-- ==== Sys2Proof/Machine/Operands.lean ====
section
/-! DEFINITION. What an instruction reads: the context of its issue, the operand space of R131 with its
constants and literals (R134, R135), and values of every type in registers (R72). -/

namespace Sys2Proof.Machine

open Sys2Proof

/-- The context of one issue: the agent; its group's key, its workgroup and launch; its registers as this
instruction reads them (a spool processor's as a group with s registers alone); the split and its clause; the
instruction, its fields and row; and the active lanes (R133, R179). -/
structure Cx where
  ag : Agent
  gk : Nat
  wid : Nat
  w : Wg
  lid : Nat
  l : Launch
  g : Group
  k : Nat
  sp : Split
  cl : Clause
  i : Instr
  f : Fld
  r : Row
  act : Mask
  /-- The bytes of peer modules that have arrived for its plain reads (R373). -/
  got : Tab Byte := []
  deriving Repr

/-- The core. -/
def Cx.core (cx : Cx) : Nat := cx.w.core
/-- The header's address H (R140). -/
def Cx.H (cx : Cx) : DWord := cx.sp.pc
/-- The address of the header that follows the clause. -/
def Cx.next (cx : Cx) : DWord := nextHeader cx.H cx.cl.hdr
/-- The lanes that count for effects that a helper lane does not have (R30). -/
def Cx.actNH (cx : Cx) : Mask := cx.act &&& ~~~cx.g.helper
/-- The rounding mode, or modifier. -/
def Cx.m (cx : Cx) : Nat := cx.f.m.toNat
/-- The type code. -/
def Cx.ty (cx : Cx) : Nat := cx.f.ty.toNat
/-- Whether a spool processor issues. -/
def Cx.onSpool (cx : Cx) : Bool := match cx.ag with
  | .spool _ => true
  | _ => false

/-- The address H + 4 · offset (R140). -/
def offAddr (base : DWord) (ofs : DWord) : DWord := base + 4 * ofs

/-! ### Constants and literals -/

/-- The integer constants of R134 for a type, as a number before reduction. -/
def intConst (ty x : Nat) : Int :=
  if x ≤ 416 then (x : Int) - 384
  else if x ≤ 432 then (x : Int) - 433
  else if x ≤ 443 then (2 ^ (x - 427) : Nat)
  else if x = 444 then tyMax ty
  else if x = 445 then tyMin ty
  else if x = 446 then 0x0000FFFF
  else 0xFFFF0000

/-- The encoding of an integer in a float format. -/
def floatOfInt (f : Fmt) (x : Int) : Nat := (cvtIF f 0 x).1

/-- The float constants of R134. -/
def floatConst (f : Fmt) (x : Nat) : Nat :=
  if x ≤ 416 then floatOfInt f ((x : Int) - 384)
  else if x ≤ 432 then floatOfInt f ((x : Int) - 433)
  else
    let frac (neg : Bool) (k : Nat) : Nat := (roundTo f 0 neg 1 (-(k : Int)) false).1
    match x with
    | 433 => frac false 1
    | 434 => frac true 1
    | 435 => frac false 2
    | 436 => frac true 2
    | 437 => frac false 3
    | 438 => frac true 3
    | 439 => f.sign
    | 440 => f.inf
    | 441 => f.sign + f.inf
    | 442 => f.nan
    | 443 => f.maxFin
    | 444 => 2 ^ f.mb
    | 445 => 1
    | 446 => (roundTo f 0 false fxPi (-(fxBits : Int)) true).1
    | _ => (roundTo f 0 false fxLn2 (-(fxBits : Int)) true).1

/-- Whether a type code is a float type, and whether it is a packed one. -/
def tyFloat (ty : Nat) : Bool := ty ∈ [2, 3, 4, 11, 12, 13]
/-- A packed type (R75). -/
def tyPacked (ty : Nat) : Bool := ty = 12 || ty = 13

/-- An inline constant as a pattern of its type (R134). -/
def constVal (ty x : Nat) : Nat :=
  if tyPacked ty then
    let e := floatConst (fmtOf ty) x
    e + 2 ^ 16 * e
  else if tyFloat ty then floatConst (fmtOf ty) x
  else ofInt (tyBits ty) (intConst ty x)

/-- A literal as a pattern of its type (R135). -/
def litVal (ty : Nat) (lit : Word) : Nat :=
  match ty with
  | 9 => ofInt 64 (toSigned 32 lit.toNat)
  | 11 =>
    match unpack f32 lit.toNat with
    | .nan _ => f64.signed (bit lit.toNat 31) (f64.inf + lit.toNat % 2 ^ 23 * 2 ^ 29)
    | _ => (cvtFF f32 f64 0 lit.toNat).1
  | _ => lit.toNat % 2 ^ tyBits ty

/-! ### Reading values -/

/-- A value of a type in v registers of a lane (R72). -/
def Group.vVal (g : Group) (ty r l : Nat) : Nat :=
  (if wideTy ty then (g.rv2 r l).toNat else (g.rv r l).toNat) % 2 ^ tyBits ty
/-- A value of a type in s registers. -/
def Group.sVal (g : Group) (ty r : Nat) : Nat :=
  (if wideTy ty then (g.rs2 r).toNat else (g.rs r).toNat) % 2 ^ tyBits ty

/-- The value, as a pattern of its type, that an operand field of R131 gives in a lane. -/
def Cx.opd (cx : Cx) (x ty l : Nat) : Nat :=
  if x < 256 then cx.g.vVal ty x l
  else if x < 384 then cx.g.sVal ty (x - 256)
  else if x < 511 then constVal ty x
  else litVal ty cx.f.lit

/-- Operand B, C of the instruction's own type. -/
def Cx.b (cx : Cx) (l : Nat) : Nat := cx.opd cx.f.b.toNat cx.ty l
/-- Operand C. -/
def Cx.c (cx : Cx) (l : Nat) : Nat := cx.opd cx.f.c.toNat cx.ty l
/-- Operand B read as n32. -/
def Cx.b32 (cx : Cx) (l : Nat) : Nat := cx.opd cx.f.b.toNat 1 l
/-- Operand C read as n32. -/
def Cx.c32 (cx : Cx) (l : Nat) : Nat := cx.opd cx.f.c.toNat 1 l
/-- The offset in B, read as i32 and sign-extended to 64 bits (R215). -/
def Cx.ofs (cx : Cx) (l : Nat) : DWord := BitVec.ofInt 64 (toSigned 32 (cx.opd cx.f.b.toNat 0 l))
/-- Source A of a scalar opcode. -/
def Cx.sa (cx : Cx) : Nat := cx.g.sVal cx.ty cx.f.a.toNat
/-- Source A of a vector opcode, in a lane. -/
def Cx.va (cx : Cx) (l : Nat) : Nat := cx.g.vVal cx.ty cx.f.a.toNat l
/-- The low 32 bits of operand B: of the even register of a pair, the literal or the constant (R167). -/
def Cx.bLow (cx : Cx) (l : Nat) : Nat := cx.b l % 2 ^ 32

/-! ### Results -/

/-- A scalar result of a type, written under R72. -/
def sWrite (ty d x : Nat) : List Wr :=
  let y := widen ty x
  if wideTy ty then [.s d (y.extractLsb' 0 32), .s (d + 1) (y.extractLsb' 32 32)] else [.s d (y.extractLsb' 0 32)]

/-- A vector result of a type in the lanes of a mask. -/
def vWrite (ty d : Nat) (m : Mask) (f : Nat → Nat) : List Wr :=
  if wideTy ty then
    [.v d m (lanesOf fun l => (widen ty (f l)).extractLsb' 0 32),
     .v (d + 1) m (lanesOf fun l => (widen ty (f l)).extractLsb' 32 32)]
  else [.v d m (lanesOf fun l => (widen ty (f l)).extractLsb' 0 32)]

/-- A vector result whose values are given by lane. -/
def vWrite32 (d : Nat) (m : Mask) (f : Nat → Nat) : List Wr := vWrite 1 d m f

/-- The union of the flags of the lanes that raise flags: active and no helper (R80). -/
def Cx.flags (cx : Cx) (f : Nat → BitVec 5) : BitVec 5 :=
  (lanesIn cx.actNH).foldl (fun a l => a ||| f l) 0

/-! ### Memory by an agent -/

/-- The operand-buffer ranges that a workgroup's records hold (R248, R49). -/
def Wg.obRanges (w : Wg) : List (Nat × Nat) :=
  w.obr.map fun r => (bits ((r.2.getD 0 0).toNat) 0 20, bits ((r.2.getD 1 0).toNat) 0 21)

/-- The ORD and SCP with which an instruction's accesses are made (R59, R216): a PROMOTE and the header loads of an
FDIN are .acq.dev (R71, R116), an NSWAP's store .rel.dev (R291). -/
def ordOf : Instr → Nat × Nat
  | .ld f | .lds f | .st f | .sts f | .atom f | .atomOrd f | .fence f => (f.c.toNat % 8, f.c.toNat / 8 % 8)
  | .promote _ | .fdin _ => (2, 3)
  | .nswap _ => (3, 3)
  | _ => (0, 0)

/-- Whether an instruction is an atomic. -/
def isAtomic : Instr → Bool
  | .atom _ | .atomOrd _ => true
  | _ => false

/-- The number of the agent that issues (R66). -/
def Cx.me (cx : Cx) : Nat :=
  match cx.ag with
  | .none => 0
  | .group .. => laneMe cx.wid cx.g.grp cx.k
  | .spool w => spoolMe w

/-- Where the agent that issues stands (R58). -/
def Cx.place (cx : Cx) : Place := if cx.onSpool then wgPlace cx.wid cx.core else groupPlace cx.wid cx.g.grp cx.core

/-- Who makes the accesses of an instruction. -/
def Cx.who (cx : Cx) : Who :=
  let o := ordOf cx.i
  { ctx := cx.l.ctx, core := some cx.core, vwbase := cx.w.vwbase, vwsize := cx.w.vwsize, obs := cx.w.obRanges
    pbase := if cx.onSpool then none else some (cx.g.pbase.toNat % 2 ^ 56, cx.l.k.priv)
    party := agentParty cx.ag, histStart := cx.l.histStart
    me := cx.me, place := cx.place, lnch := cx.lid + 1, acq := o.1 == 2 || o.1 == 4, rel := o.1 == 3 || o.1 == 4
    ar := o.1 == 4, atom := isAtomic cx.i, scp := o.2, got := cx.got, asks := true, det := cx.l.det
    nswap := match cx.i with
      | .nswap _ => cx.l.ctx.slice + 1
      | _ => 0 }

end Sys2Proof.Machine
end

EXERCISE REQUIREMENTS: Copy the lines from the entries above in which the word "Whether" appears.

REPLY:
/-- Whether a spool processor issues. -/
/-- Whether a type code is a float type, and whether it is a packed one. -/
/-- Whether an instruction is an atomic. -/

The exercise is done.